### EXCERPTED RECORDS:
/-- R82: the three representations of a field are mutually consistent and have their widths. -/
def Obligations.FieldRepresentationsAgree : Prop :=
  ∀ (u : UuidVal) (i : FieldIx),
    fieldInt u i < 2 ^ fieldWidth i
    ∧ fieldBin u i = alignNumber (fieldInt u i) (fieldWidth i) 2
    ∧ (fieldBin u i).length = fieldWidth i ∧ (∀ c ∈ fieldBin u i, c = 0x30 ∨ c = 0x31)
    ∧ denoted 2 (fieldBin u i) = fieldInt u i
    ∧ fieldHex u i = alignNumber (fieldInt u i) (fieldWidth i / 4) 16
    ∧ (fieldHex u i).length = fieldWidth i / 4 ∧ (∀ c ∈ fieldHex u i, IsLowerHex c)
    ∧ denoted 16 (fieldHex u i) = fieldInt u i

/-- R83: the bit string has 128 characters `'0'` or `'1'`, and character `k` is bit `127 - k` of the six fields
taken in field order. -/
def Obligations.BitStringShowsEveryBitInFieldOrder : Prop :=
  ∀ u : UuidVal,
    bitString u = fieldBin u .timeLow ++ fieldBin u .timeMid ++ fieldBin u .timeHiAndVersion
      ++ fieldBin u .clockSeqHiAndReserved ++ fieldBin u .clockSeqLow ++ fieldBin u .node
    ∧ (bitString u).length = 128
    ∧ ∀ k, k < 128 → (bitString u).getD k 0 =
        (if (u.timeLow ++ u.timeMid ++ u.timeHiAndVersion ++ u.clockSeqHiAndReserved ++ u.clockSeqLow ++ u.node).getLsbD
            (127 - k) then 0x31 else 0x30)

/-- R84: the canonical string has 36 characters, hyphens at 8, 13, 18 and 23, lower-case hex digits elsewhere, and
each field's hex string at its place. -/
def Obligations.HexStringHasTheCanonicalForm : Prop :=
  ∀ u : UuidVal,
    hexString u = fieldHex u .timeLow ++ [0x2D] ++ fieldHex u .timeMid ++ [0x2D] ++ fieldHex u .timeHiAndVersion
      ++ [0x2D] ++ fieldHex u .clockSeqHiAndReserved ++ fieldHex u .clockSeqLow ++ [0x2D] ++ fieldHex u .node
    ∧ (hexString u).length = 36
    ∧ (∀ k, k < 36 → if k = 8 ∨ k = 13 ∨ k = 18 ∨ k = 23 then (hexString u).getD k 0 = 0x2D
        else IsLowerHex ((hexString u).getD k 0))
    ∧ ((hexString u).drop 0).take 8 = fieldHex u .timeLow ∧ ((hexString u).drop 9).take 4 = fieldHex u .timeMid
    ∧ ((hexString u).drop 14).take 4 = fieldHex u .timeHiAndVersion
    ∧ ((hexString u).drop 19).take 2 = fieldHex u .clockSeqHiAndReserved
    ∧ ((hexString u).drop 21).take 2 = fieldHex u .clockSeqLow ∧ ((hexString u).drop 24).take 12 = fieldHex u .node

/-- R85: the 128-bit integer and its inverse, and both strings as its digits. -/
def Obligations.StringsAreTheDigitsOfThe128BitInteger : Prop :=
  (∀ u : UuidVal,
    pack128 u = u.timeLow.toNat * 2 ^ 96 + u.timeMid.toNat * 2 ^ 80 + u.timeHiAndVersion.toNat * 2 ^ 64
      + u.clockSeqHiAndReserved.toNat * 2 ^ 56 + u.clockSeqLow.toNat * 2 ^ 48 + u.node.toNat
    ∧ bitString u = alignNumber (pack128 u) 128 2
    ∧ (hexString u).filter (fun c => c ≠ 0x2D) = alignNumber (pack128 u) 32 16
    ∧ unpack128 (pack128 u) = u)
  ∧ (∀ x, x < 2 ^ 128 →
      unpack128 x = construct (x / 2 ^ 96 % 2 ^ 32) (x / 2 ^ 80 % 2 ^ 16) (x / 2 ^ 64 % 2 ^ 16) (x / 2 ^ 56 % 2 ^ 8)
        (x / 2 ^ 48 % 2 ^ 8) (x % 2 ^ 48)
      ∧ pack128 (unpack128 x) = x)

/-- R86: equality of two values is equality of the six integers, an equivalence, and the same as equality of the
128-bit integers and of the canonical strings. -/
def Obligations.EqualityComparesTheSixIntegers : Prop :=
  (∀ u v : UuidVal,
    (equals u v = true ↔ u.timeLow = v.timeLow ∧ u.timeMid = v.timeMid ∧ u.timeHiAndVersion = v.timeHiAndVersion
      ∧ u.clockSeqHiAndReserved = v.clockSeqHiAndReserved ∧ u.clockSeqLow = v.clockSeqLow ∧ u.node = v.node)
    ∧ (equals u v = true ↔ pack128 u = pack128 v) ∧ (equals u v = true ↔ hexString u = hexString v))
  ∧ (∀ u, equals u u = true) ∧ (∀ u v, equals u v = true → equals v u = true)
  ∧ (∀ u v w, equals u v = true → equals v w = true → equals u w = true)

### EXERCISE DIRECTIONS:
From the first line of the records through the line with "(fieldBin u i) = fieldInt u i", retype everything word for word, including both ends.

### OUTPUT:
/-- R82: the three representations of a field are mutually consistent and have their widths. -/
def Obligations.FieldRepresentationsAgree : Prop :=
  ∀ (u : UuidVal) (i : FieldIx),
    fieldInt u i < 2 ^ fieldWidth i
    ∧ fieldBin u i = alignNumber (fieldInt u i) (fieldWidth i) 2
    ∧ (fieldBin u i).length = fieldWidth i ∧ (∀ c ∈ fieldBin u i, c = 0x30 ∨ c = 0x31)
    ∧ denoted 2 (fieldBin u i) = fieldInt u i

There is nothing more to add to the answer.